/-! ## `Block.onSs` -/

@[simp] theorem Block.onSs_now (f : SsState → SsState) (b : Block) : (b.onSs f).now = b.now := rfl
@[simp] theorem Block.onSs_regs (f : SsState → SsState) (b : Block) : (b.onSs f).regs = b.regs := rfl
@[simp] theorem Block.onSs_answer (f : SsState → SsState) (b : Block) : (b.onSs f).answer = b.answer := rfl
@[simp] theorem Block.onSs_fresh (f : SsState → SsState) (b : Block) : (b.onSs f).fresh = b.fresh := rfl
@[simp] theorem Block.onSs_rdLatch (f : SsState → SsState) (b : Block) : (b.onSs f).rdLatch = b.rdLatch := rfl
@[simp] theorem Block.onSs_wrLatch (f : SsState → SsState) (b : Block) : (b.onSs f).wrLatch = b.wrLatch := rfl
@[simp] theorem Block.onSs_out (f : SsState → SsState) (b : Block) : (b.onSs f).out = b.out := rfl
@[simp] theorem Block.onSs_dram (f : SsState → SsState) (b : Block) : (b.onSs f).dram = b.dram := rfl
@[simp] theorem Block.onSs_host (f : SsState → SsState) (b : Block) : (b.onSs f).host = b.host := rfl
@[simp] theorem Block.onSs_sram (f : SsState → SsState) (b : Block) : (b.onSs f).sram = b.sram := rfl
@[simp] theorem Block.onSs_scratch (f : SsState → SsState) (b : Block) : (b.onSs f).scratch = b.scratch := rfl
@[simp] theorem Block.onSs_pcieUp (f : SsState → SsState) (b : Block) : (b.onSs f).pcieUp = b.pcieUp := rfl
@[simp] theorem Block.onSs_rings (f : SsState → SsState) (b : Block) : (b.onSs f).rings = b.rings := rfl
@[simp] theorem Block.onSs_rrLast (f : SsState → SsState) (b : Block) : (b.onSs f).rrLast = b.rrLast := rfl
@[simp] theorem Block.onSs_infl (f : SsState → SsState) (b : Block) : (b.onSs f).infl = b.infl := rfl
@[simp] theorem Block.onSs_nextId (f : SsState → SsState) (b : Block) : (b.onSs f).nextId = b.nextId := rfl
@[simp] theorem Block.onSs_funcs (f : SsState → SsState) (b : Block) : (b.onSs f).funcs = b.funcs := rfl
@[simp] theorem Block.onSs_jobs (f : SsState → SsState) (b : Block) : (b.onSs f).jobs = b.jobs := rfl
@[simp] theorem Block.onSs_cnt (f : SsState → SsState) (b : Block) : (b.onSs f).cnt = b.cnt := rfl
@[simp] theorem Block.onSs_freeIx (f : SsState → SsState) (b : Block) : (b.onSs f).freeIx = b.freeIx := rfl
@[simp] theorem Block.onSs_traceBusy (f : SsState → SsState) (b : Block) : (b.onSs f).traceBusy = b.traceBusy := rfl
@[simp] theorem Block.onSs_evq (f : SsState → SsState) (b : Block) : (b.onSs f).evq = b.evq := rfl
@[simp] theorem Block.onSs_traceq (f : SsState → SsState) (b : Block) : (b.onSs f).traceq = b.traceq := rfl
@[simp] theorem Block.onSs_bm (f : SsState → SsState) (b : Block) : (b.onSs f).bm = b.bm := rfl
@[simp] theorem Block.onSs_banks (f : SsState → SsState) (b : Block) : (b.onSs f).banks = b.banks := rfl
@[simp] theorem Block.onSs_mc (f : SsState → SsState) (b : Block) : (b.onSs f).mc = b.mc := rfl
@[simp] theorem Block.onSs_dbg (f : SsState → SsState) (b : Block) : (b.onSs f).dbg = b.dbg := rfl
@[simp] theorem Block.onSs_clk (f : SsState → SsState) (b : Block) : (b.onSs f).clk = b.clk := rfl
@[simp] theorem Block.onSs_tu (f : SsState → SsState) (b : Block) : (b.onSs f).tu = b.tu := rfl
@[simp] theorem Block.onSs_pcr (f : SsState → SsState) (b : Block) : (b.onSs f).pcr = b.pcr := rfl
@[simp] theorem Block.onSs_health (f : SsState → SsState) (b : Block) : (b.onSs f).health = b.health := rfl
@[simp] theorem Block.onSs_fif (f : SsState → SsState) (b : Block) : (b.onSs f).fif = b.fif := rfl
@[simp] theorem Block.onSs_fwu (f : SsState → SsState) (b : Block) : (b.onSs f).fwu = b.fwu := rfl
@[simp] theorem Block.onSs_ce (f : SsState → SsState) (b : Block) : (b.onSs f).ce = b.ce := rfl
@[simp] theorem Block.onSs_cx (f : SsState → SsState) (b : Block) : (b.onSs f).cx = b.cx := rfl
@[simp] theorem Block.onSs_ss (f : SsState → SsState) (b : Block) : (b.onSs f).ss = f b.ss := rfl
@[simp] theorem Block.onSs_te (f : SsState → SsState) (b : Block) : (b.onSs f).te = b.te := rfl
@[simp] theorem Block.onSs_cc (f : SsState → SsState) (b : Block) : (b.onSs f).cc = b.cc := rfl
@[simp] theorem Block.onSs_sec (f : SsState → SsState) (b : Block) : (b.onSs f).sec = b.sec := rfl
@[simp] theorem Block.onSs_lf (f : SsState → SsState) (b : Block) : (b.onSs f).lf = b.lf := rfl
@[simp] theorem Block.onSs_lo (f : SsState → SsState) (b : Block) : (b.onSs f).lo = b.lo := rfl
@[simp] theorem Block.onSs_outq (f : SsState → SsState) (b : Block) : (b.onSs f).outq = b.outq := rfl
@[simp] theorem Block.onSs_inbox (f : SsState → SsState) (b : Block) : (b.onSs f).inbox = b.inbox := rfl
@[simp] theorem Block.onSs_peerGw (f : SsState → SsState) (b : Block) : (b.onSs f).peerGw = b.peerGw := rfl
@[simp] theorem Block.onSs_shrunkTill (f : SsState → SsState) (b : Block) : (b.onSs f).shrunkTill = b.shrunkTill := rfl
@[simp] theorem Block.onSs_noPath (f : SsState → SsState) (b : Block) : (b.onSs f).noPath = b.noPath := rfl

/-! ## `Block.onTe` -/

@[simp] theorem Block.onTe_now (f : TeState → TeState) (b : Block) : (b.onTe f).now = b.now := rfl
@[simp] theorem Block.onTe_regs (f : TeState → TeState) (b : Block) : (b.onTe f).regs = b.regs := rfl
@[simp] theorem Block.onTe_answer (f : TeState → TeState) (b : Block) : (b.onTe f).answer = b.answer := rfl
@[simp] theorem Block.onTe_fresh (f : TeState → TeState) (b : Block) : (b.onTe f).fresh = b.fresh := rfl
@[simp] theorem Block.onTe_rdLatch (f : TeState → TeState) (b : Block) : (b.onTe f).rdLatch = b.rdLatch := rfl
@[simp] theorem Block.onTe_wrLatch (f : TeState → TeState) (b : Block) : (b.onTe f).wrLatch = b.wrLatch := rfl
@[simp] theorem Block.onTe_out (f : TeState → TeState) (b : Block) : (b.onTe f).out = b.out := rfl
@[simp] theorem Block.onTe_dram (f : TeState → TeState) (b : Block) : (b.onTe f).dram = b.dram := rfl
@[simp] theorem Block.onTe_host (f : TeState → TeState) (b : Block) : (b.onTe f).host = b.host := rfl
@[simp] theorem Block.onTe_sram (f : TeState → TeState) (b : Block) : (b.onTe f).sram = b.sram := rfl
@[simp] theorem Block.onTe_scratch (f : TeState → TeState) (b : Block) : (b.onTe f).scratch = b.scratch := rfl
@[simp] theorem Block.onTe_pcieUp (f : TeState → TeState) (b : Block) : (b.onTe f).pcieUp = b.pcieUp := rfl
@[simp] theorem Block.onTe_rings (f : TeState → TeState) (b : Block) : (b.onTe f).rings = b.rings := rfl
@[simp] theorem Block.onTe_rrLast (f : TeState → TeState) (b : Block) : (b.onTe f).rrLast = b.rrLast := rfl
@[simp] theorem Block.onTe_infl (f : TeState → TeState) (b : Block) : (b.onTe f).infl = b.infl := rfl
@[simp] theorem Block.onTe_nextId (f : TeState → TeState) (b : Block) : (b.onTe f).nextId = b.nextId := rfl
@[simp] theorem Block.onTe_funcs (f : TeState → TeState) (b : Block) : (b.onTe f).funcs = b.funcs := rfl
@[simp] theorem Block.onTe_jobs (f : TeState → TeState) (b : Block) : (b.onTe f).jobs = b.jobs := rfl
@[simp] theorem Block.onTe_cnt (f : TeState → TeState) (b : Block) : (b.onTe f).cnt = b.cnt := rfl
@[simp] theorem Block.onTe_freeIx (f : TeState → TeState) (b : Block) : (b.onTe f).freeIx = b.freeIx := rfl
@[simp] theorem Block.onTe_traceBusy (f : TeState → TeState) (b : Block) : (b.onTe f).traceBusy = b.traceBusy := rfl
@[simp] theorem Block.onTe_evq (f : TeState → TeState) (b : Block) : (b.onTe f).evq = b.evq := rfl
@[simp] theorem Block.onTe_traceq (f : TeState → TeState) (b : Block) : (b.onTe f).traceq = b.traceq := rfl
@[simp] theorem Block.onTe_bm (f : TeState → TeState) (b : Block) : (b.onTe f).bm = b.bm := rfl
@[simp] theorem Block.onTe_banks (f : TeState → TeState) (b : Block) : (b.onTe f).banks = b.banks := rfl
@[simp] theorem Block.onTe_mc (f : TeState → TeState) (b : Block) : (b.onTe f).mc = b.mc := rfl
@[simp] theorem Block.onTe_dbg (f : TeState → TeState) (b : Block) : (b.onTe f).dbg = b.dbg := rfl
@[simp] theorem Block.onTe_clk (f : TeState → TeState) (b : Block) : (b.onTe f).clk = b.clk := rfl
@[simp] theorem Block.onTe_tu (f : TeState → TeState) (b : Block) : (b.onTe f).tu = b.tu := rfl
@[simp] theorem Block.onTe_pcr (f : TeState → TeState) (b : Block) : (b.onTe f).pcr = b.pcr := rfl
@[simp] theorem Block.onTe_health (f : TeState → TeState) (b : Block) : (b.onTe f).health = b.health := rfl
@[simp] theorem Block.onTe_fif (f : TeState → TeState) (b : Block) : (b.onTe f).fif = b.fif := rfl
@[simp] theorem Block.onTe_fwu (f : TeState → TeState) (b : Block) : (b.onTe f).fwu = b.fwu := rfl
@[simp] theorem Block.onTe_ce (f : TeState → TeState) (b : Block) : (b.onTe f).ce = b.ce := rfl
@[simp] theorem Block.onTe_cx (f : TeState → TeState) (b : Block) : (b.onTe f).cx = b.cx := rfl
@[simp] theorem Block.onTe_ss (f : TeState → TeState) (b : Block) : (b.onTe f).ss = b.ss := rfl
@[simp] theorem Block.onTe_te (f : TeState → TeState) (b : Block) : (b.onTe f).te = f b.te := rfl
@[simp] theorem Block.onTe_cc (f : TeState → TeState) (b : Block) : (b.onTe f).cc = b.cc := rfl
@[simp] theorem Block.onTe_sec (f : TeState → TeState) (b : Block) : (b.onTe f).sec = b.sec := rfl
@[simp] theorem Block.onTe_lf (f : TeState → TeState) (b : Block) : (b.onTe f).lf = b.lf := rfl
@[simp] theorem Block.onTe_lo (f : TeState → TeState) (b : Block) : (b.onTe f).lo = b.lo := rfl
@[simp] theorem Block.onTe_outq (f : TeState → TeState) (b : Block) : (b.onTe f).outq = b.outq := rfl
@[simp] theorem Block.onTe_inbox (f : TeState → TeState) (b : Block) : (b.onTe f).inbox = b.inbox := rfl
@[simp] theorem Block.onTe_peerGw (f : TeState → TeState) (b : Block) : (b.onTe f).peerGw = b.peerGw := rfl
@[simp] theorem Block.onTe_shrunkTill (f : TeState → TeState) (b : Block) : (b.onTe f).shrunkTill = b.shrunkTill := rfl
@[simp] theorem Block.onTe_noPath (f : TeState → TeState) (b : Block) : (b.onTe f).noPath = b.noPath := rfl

☆ ☆ ☆ ☆ ☆ ☆ ☆

▸ **What is being asked**
A word-for-word copy of the lines above from the one with "(b.onSs f).wrLatch = b.wrLatch := rfl" through the one with "(b.onSs f).out = b.out := rfl", inclusive, is the only output wanted.

▸ **Problem solution**
@[simp] theorem Block.onSs_wrLatch (f : SsState → SsState) (b : Block) : (b.onSs f).wrLatch = b.wrLatch := rfl
@[simp] theorem Block.onSs_out (f : SsState → SsState) (b : Block) : (b.onSs f).out = b.out := rfl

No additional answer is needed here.